Como ser humano, como chileno nieto de migrantes, como católico y arzobispo de Concepción siento vergüenza e impotencia por la muerte de tres hermanos venezolanos en un container mientras se procuraban algo de calor.
Duele ver la indiferencia frente a esta noticia que confirma que la sociedad está gravemente enferma. Es tan esquizofrénica que conviven, con la mayor naturalidad, migrantes que mueren en condiciones infrahumanas y la publicidad que anima a comprar hasta departamentos en Miami.
Nos hemos ido a acostumbrando a que las personas mueran en la calle de frío y de hambre y por otro lado se presente ostentación bajo todas sus formas. El esfuerzo que hacemos como Iglesia para apoyar al migrante, a la personas sin techo, a los ancianos abandonados, a los niños vulnerados en sus derechos es notable.

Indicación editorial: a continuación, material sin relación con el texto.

/-- A feeder gap (R68): the cycle and the uptime it began at, whether it is known and to which tick, the filler settings sampled, the
reference level, and the filler row quads counted so far. -/
structure Gap where
  start : Nat
  up : Nat
  known : Option Nat
  enable : Bool
  band : Nat
  limit : Nat
  ramp : Nat
  /-- the level has begun to fall (R69) -/
  falling : Bool
  /-- station time at which it began -/
  st : Nat
  /-- the array's activity over the 1 us before it began: coefficients of R387 summed -/
  ref : Nat
  sent : Nat
  deriving DecidableEq, Repr, Inhabited

/-- Rest of a tile or cluster domain (R391, R392). -/
inductive Rest where
  | awake
  | entering (since : Nat) (wakeAfter : Bool)
  | resting
  | waking (since : Nat)
  deriving DecidableEq, Repr, Inhabited

/-- A tile: Armature, Maquette, vector unit, tile scratch (R45 to R70, R86 to R89, R119). -/
structure Tile where
  /-- the leasing context -/
  lease : Option Nat
  /-- clearing under R58 (cycle it ends at the earliest) and zeroing under R115, while they last -/
  clearArr : Option Nat
  clearScr : Option Nat
  /-- the lease has ended or the context was reset while the tile rested: it zeroes after its next wake (R393) -/
  clearOnWake : Bool
  rest : Rest
  /-- the uptime since which the tile has been idle -/
  idleSince : Nat
  /-- the mode kept by the tile, and the one of the most recent ARM.MODE issued to it (R163, R164) -/
  mode : Mode
  issuedMode : Mode
  /-- entry format (a code of R73) of the book that the latest ARM.LOAD or ARM.STREAM issued to the tile expands (log entry 13) -/
  cbFmt : Nat
  chainIssued : Option Chain
  chain : Option Chain
  /-- the operand of the latest pass, and the fronts that have entered, newest first: the cycle S of each and the operand behind it; cube
  (i, j) holds the first that has reached it (R59) -/
  active : Stat
  fronts : List (Nat × Stat)
  /-- an operand that waits in the shadows (R63), and the cycle its load began and is complete -/
  shadow : Option Stat
  loadStart : Nat
  loadDone : Nat
  loadWide : Bool
  /-- loads that have begun, newest first: the cycle L, whether of the 16-bit width, and the operand; cube (i, j)'s shadow holds the first
  that has reached it (R60) -/
  loads : List (Nat × Bool × Stat)
  /-- the two OS accumulator sets: 64 by 64 values, and the one in use -/
  sets : List (List (List Int))
  curSet : Nat
  setsInt : Bool
  /-- first entry of the latest pass, last entry, and the mode and class of that pass (R60 to R62) -/
  passStart : Nat
  passFloor : Nat
  lastEntry : Nat
  passMode : Mode
  /-- the path, integer or floating, that the pass sampled with its first row quad (R49, R90) -/
  passInt : Bool
  /-- array events of the last 1 us: uptime, event class of R387, number (R68) -/
  recent : List (Nat × Nat × Nat)
  /-- the physical row that the repair map bypasses (R64): STH_ARM_REPAIRt.faulty_row cannot hold row 16 -/
  faulty : Option Nat
  flights : List Flight
  /-- the eight accumulator banks: value at bank * 32768 + slot * 256 + row * 64 + column (R50) -/
  banks : Sparse (BitVec 32)
  /-- poisoned slots, bank * 128 + slot (R84) -/
  poison : List Nat
  /-- by book: valid, sorted (R88) -/
  books : List (Bool × Bool)
  /-- by table slot: valid (R119) -/
  tables : List Bool
  /-- book and table slots written and not yet validated (R88, R119) -/
  bookDirty : List Nat
  tableDirty : List Nat
  gap : Option Gap
  /-- temperature of the last reading of each of the three sensors, 1/16 degree; none excluded (R383) -/
  temps : List (Option Int)
  /-- sum and number of the readings not excluded in the Ledger's window (R388) -/
  winTemp : Int × Nat
  /-- voltage by time (mV × ticks) over the Ledger's window for which the domain was not in Rest (R388): under the lease in force, with no lease,
  and under leases that have ended -/
  leakOwn : Nat
  leakFree : Nat
  leakLost : Nat
  deriving DecidableEq, Repr, Inhabited

/-- A line of the instruction cache (R129). -/
structure ILine where
  addr : Nat
  ctx : Nat
  gen : Nat
  bytes : List Byte
  deriving DecidableEq, Repr, Inhabited

/-- A cluster: instruction cache, rest, ranges being zeroed (R115, R129, R391). -/
structure Cluster where
  icache : List ILine
  rest : Rest
  /-- ranges still being zeroed: first MiB, MiB, the cycle it ends at the earliest -/
  zeroing : List (Nat × Nat × Nat)
  /-- voltage by time (mV × ticks) over the Ledger's window for which the domain was not in Rest (R388) -/
  leak : Nat
  deriving DecidableEq, Repr, Inhabited

/-! ## Contexts and launches -/

/-- The context states of CTX_USTATUS.state (R317). -/
inductive CtxSt where
  | free | active | stopped | faulted | teardown
  deriving DecidableEq, Repr, Inhabited

/-- The decision of a launch (R200, R201, R203). -/
structure Decision where
  status : Nat
  where_ : Nat
  arg : Nat
  operand : Nat
  tile : Nat
  cluster : Nat
  deriving DecidableEq, Repr, Inhabited

/-- A launch's stage (CTX_FLIGHTi.stage): waiting for a lane, running, stopping. -/
inductive Stage where
  | waiting | running | stopping
  deriving DecidableEq, Repr, Inhabited

/-- An exception report on its way to the sequencer (R155, R156): its tick, its cluster's ordinal on its member with 16 times the member's number
(R291), and its operation number. -/
structure ExcRep where
  time : Nat
  cluster : Nat
  opNo : Nat
  exc : Exc
  deriving DecidableEq, Repr, Inhabited

/-- A launch record as fetched (R193 to R195). -/
structure Rec where
  count : Nat
  /-- the record has arrived and its header is checked -/
  here : Bool
  entry : Nat
  consts : List Byte
  irq : Bool
  keep : Bool
  watch : Nat
  /-- not-before tick T, and whether it has been released -/
  nb : Option Nat
  released : Bool
  /-- at its release it was by T, fetched in time and eligible, on idle lanes (R198) -/
  onTime : Bool
  fetchedAt : Nat
  /-- a header failure, or a record fetch that failed, or an abort, to be decided in dispatch order -/
  bad : Option Decision
  /-- the fetch was repeated once (R346) -/
  retried : Bool
  deriving DecidableEq, Repr, Inhabited

/-- A submission ring (R189, R191). -/
structure Ring where
  tail : Nat
  head : Nat
  decided : Nat
  pending : Bool
  scanning : Bool
  /-- records fetched, or being fetched, and not yet dispatched, oldest first -/
  recs : List Rec
  /-- launches this ring has used of its turn in the round (R196) -/
  used : Nat
  /-- the ring is held by a fetch fault being served (R208, R256) -/
  held : Bool
  /-- pages for which a page request has been served for the fetch under way (R254) -/
  served : List Nat
  /-- an unrecoverable fault on the fetch of the entry at a count: the count and the faulting address (R208) -/
  failed : Option (Nat × Nat)
  deriving DecidableEq, Repr, Inhabited

/-- A dispatched or decided launch whose record is not yet written, in dispatch order (R196 to R203). -/
structure Launch where
  ring : Nat
  seq : Nat
  gen : Nat
  entry : Nat
  consts : List Byte
  irq : Bool
  keep : Bool
  nb : Option Nat
  /-- fetched in time and eligible by T (R198) -/
  inTime : Bool
  stage : Stage
  dispatched : Bool
  /-- CTX_NUM_CTRL as sampled at the dispatch (R101) -/
  numCtrl : Word
  /-- clusters running it, and those that have ended their share -/
  clusters : List Nat
  /-- in a gang, clusters of the other members that run it: all of them, and those of members before this one (R128, R291); at the lead, the
  members that have still to end it; at a member, that the lead dispatched it -/
  gangMore : Nat
  gangBefore : Nat
  gangLeft : List Nat
  /-- running and throttled time at the members that have ended (R459) -/
  gangShares : List (Nat × Nat)
  fromLead : Bool
  ended : List Nat
  excs : List ExcRep
  decision : Option Decision
  tally : Nat
  /-- the watch: window (us), uptime of the last change seen, Tally then, and whether it has fired for it (R210) -/
  window : Nat
  watchAt : Nat
  watchTally : Nat
  fired : Bool
  accSat : Nat
  convSat : Nat
  nan : Bool
  calib : Bool
  /-- counts of the window by event class (R387), each already weighted by the voltage squared: (pJ / 6400) -/
  events : List Nat
  /-- energy attributed in completed windows (pJ, exact) and its flag (R389) -/
  energy : Rat
  unrec : Bool
  /-- running time and throttled time (st) (R336) -/
  runSt : Nat
  thrSt : Nat
  /-- the counts of R335: row quads, vector operations, barrow bytes, lines read, lines written, request flits -/
  work : List Nat
  /-- the completion record's write faulted once (R206) -/
  retried : Bool
  /-- its figures are in CTX_ULAST and CTX_UENERGY (R336) -/
  accounted : Bool
  deriving DecidableEq, Repr, Inhabited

Pero duele la indiferencia y la desidia de una sociedad que claramente perdió el rumbo al desentenderse de estas realidades.
Las distancias entre un pequeño grupo de personas que copan los medios de comunicación social con sus sesudos análisis y el inmenso grupo que no saben si van a comer o no mañana, si los van a atender frente a la urgencia de sus múltiples problemas, o si van a amanecer vivos mañana es inmenso.
Acortar la distancia es urgente y el camino es uno solo: salir de uno mismo, ampliar la mirada y apostar por una solidaridad clara y efectiva.